- _Exercise details_:
Beginning at the top of the listing, repeat each line exactly until the line with "config : t.port.config = s.port.config" has been repeated too.

========================

-- ==== Sys2Proof/Laws/Calm.lean ====
section
/-! SUPPORT. The effective action stays the most severe among the ACTIVE and HELD records (R172): operations that leave the
fault records alone, and those that end in working the action out. -/

namespace Sys2Proof.Machine

set_option Elab.async false

/-- The fault records, the effective action and the configuration stay. -/
structure Calm (s t : State) : Prop where
  faults : t.faults = s.faults
  config : t.port.config = s.port.config

theorem Calm.refl (s : State) : Calm s s := ⟨rfl, rfl⟩

theorem Calm.trans {s t u : State} (h : Calm s t) (k : Calm t u) : Calm s u :=
  ⟨k.faults.trans h.faults, k.config.trans h.config⟩

/-- The effective action stays the one R172 calls for. -/
def Steady (s t : State) : Prop := s.Settled → t.Settled

theorem Steady.refl (s : State) : Steady s s := id

theorem Steady.trans {s t u : State} (h : Steady s t) (k : Steady t u) : Steady s u := fun i => k (h i)

theorem Calm.steady {s t : State} (h : Calm s t) : Steady s t := by
  intro i
  unfold State.Settled at *
  rw [h.faults, h.config]
  exact i

/-- A calm change before a steady one. -/
theorem Steady.after {s t u : State} (k : Steady t u) (h : Calm s t) : Steady s u := h.steady.trans k

theorem steady_settleAction (n : Nat) (cause : FaultClass) (r s : State) : Steady r (settleAction n cause s) :=
  fun _ => settleAction_effective n cause s

theorem steady_raise (c : FaultClass) (detail : Option Nat) (r s : State) : Steady r (raise c detail s) :=
  fun _ => settleAction_effective _ _ _

theorem steady_withdraw (c : FaultClass) (r s : State) : Steady r (withdraw c s) :=
  fun _ => settleAction_effective _ _ _

theorem steady_abandonTransition (r s : State) : Steady r (abandonTransition s) :=
  fun _ => settleAction_effective _ _ _

theorem calm_post (body : ReportBody) (s : State) : Calm s (post body s) := by
  rw [post_eq]
  exact ⟨rfl, rfl⟩

theorem calm_setCoord (state : CoordState) (cause : Option SuspensionCause) (s : State) :
    Calm s (setCoord state cause s) := by
  unfold setCoord
  split <;> first | exact Calm.refl _ | (constructor <;> simp)

@[simp] theorem setCoord_faults (state : CoordState) (cause : Option SuspensionCause) (s : State) : (setCoord state cause s).faults = s.faults :=
  (calm_setCoord state cause s).faults

@[simp] theorem setCoord_config (state : CoordState) (cause : Option SuspensionCause) (s : State) :
    (setCoord state cause s).port.config = s.port.config :=
  (calm_setCoord state cause s).config

theorem calm_putForward (a : Adoption) (s : State) : Calm s (putForward a s) := by
  unfold putForward
  repeat' split
  all_goals first | exact Calm.refl _ | exact ⟨rfl, rfl⟩ | (constructor <;> simp)

@[simp] theorem putForward_faults (a : Adoption) (s : State) : (putForward a s).faults = s.faults :=
  (calm_putForward a s).faults

@[simp] theorem putForward_config (a : Adoption) (s : State) :
    (putForward a s).port.config = s.port.config :=
  (calm_putForward a s).config

theorem calm_setFallback (s : State) : Calm s (setFallback s) := by
  unfold setFallback
  constructor <;> simp

@[simp] theorem setFallback_faults (s : State) : (setFallback s).faults = s.faults :=
  (calm_setFallback s).faults

@[simp] theorem setFallback_config (s : State) :
    (setFallback s).port.config = s.port.config :=
  (calm_setFallback s).config

theorem calm_clearFallback (s : State) : Calm s (clearFallback s) := by
  unfold clearFallback
  dsimp only
  repeat' split
  all_goals first | exact Calm.refl _ | exact ⟨rfl, rfl⟩ | (constructor <;> simp)

@[simp] theorem clearFallback_faults (s : State) : (clearFallback s).faults = s.faults :=
  (calm_clearFallback s).faults

@[simp] theorem clearFallback_config (s : State) :
    (clearFallback s).port.config = s.port.config :=
  (calm_clearFallback s).config

theorem calm_setPreempt (state : PreemptState) (input : Option PreemptInput) (s : State) :
    Calm s (setPreempt state input s) := by
  unfold setPreempt
  constructor <;> simp

@[simp] theorem setPreempt_faults (state : PreemptState) (input : Option PreemptInput) (s : State) : (setPreempt state input s).faults = s.faults :=
  (calm_setPreempt state input s).faults

@[simp] theorem setPreempt_config (state : PreemptState) (input : Option PreemptInput) (s : State) :
    (setPreempt state input s).port.config = s.port.config :=
  (calm_setPreempt state input s).config

theorem calm_unstageOrphan (plan : Nat) (s : State) : Calm s (unstageOrphan plan s) := by
  unfold unstageOrphan
  split <;> first | exact Calm.refl _ | (constructor <;> simp)

@[simp] theorem unstageOrphan_faults (plan : Nat) (s : State) : (unstageOrphan plan s).faults = s.faults :=
  (calm_unstageOrphan plan s).faults

@[simp] theorem unstageOrphan_config (plan : Nat) (s : State) :
    (unstageOrphan plan s).port.config = s.port.config :=
  (calm_unstageOrphan plan s).config

theorem calm_unstageOverride (o : Option Override) (s : State) : Calm s (unstageOverride o s) := by
  unfold unstageOverride
  split <;> first | exact Calm.refl _ | (constructor <;> simp)

@[simp] theorem unstageOverride_faults (o : Option Override) (s : State) : (unstageOverride o s).faults = s.faults :=
  (calm_unstageOverride o s).faults

@[simp] theorem unstageOverride_config (o : Option Override) (s : State) :
    (unstageOverride o s).port.config = s.port.config :=
  (calm_unstageOverride o s).config

theorem calm_abandonRun (i : PreemptInput) (s : State) : Calm s (abandonRun i s) := by
  unfold abandonRun
  constructor <;> simp

@[simp] theorem abandonRun_faults (i : PreemptInput) (s : State) : (abandonRun i s).faults = s.faults :=
  (calm_abandonRun i s).faults

@[simp] theorem abandonRun_config (i : PreemptInput) (s : State) :
    (abandonRun i s).port.config = s.port.config :=
  (calm_abandonRun i s).config

theorem calm_holdClaim (s : State) : Calm s (holdClaim s) :=
  ⟨rfl, rfl⟩

@[simp] theorem holdClaim_faults (s : State) : (holdClaim s).faults = s.faults :=
  (calm_holdClaim s).faults

@[simp] theorem holdClaim_config (s : State) :
    (holdClaim s).port.config = s.port.config :=
  (calm_holdClaim s).config

theorem calm_preemptFlash (s : State) : Calm s (preemptFlash s) := by
  unfold preemptFlash
  repeat' split
  all_goals first | exact Calm.refl _ | exact ⟨rfl, rfl⟩ | (constructor <;> simp)

@[simp] theorem preemptFlash_faults (s : State) : (preemptFlash s).faults = s.faults :=
  (calm_preemptFlash s).faults

@[simp] theorem preemptFlash_config (s : State) :
    (preemptFlash s).port.config = s.port.config :=
  (calm_preemptFlash s).config

theorem calm_setSeq (state : SeqState) (s : State) : Calm s (setSeq state s) := by
  unfold setSeq
  split <;> first | exact Calm.refl _ | (constructor <;> simp)

@[simp] theorem setSeq_faults (state : SeqState) (s : State) : (setSeq state s).faults = s.faults :=
  (calm_setSeq state s).faults

@[simp] theorem setSeq_config (state : SeqState) (s : State) :
    (setSeq state s).port.config = s.port.config :=
  (calm_setSeq state s).config

theorem calm_flashExit (s : State) : Calm s (flashExit s) := by
  unfold flashExit
  split <;> first | exact Calm.refl _ | (constructor <;> simp)

@[simp] theorem flashExit_faults (s : State) : (flashExit s).faults = s.faults :=
  (calm_flashExit s).faults

@[simp] theorem flashExit_config (s : State) :
    (flashExit s).port.config = s.port.config :=
  (calm_flashExit s).config

theorem calm_clearOverride (s : State) : Calm s (clearOverride s) := by
  unfold clearOverride
  repeat' split
  all_goals first | exact Calm.refl _ | exact ⟨rfl, rfl⟩ | (constructor <;> simp)

@[simp] theorem clearOverride_faults (s : State) : (clearOverride s).faults = s.faults :=
  (calm_clearOverride s).faults

@[simp] theorem clearOverride_config (s : State) :
    (clearOverride s).port.config = s.port.config :=
  (calm_clearOverride s).config

theorem calm_adoptionRequest (a : Adoption) (s : State) : Calm s (adoptionRequest a s) := by
  unfold adoptionRequest
  dsimp only
  repeat' split
  all_goals first | exact Calm.refl _ | exact ⟨rfl, rfl⟩ | (constructor <;> simp)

========================

- _Solution_:
-- ==== Sys2Proof/Laws/Calm.lean ====
section
/-! SUPPORT. The effective action stays the most severe among the ACTIVE and HELD records (R172): operations that leave the
fault records alone, and those that end in working the action out. -/

namespace Sys2Proof.Machine

set_option Elab.async false

/-- The fault records, the effective action and the configuration stay. -/
structure Calm (s t : State) : Prop where
  faults : t.faults = s.faults
  config : t.port.config = s.port.config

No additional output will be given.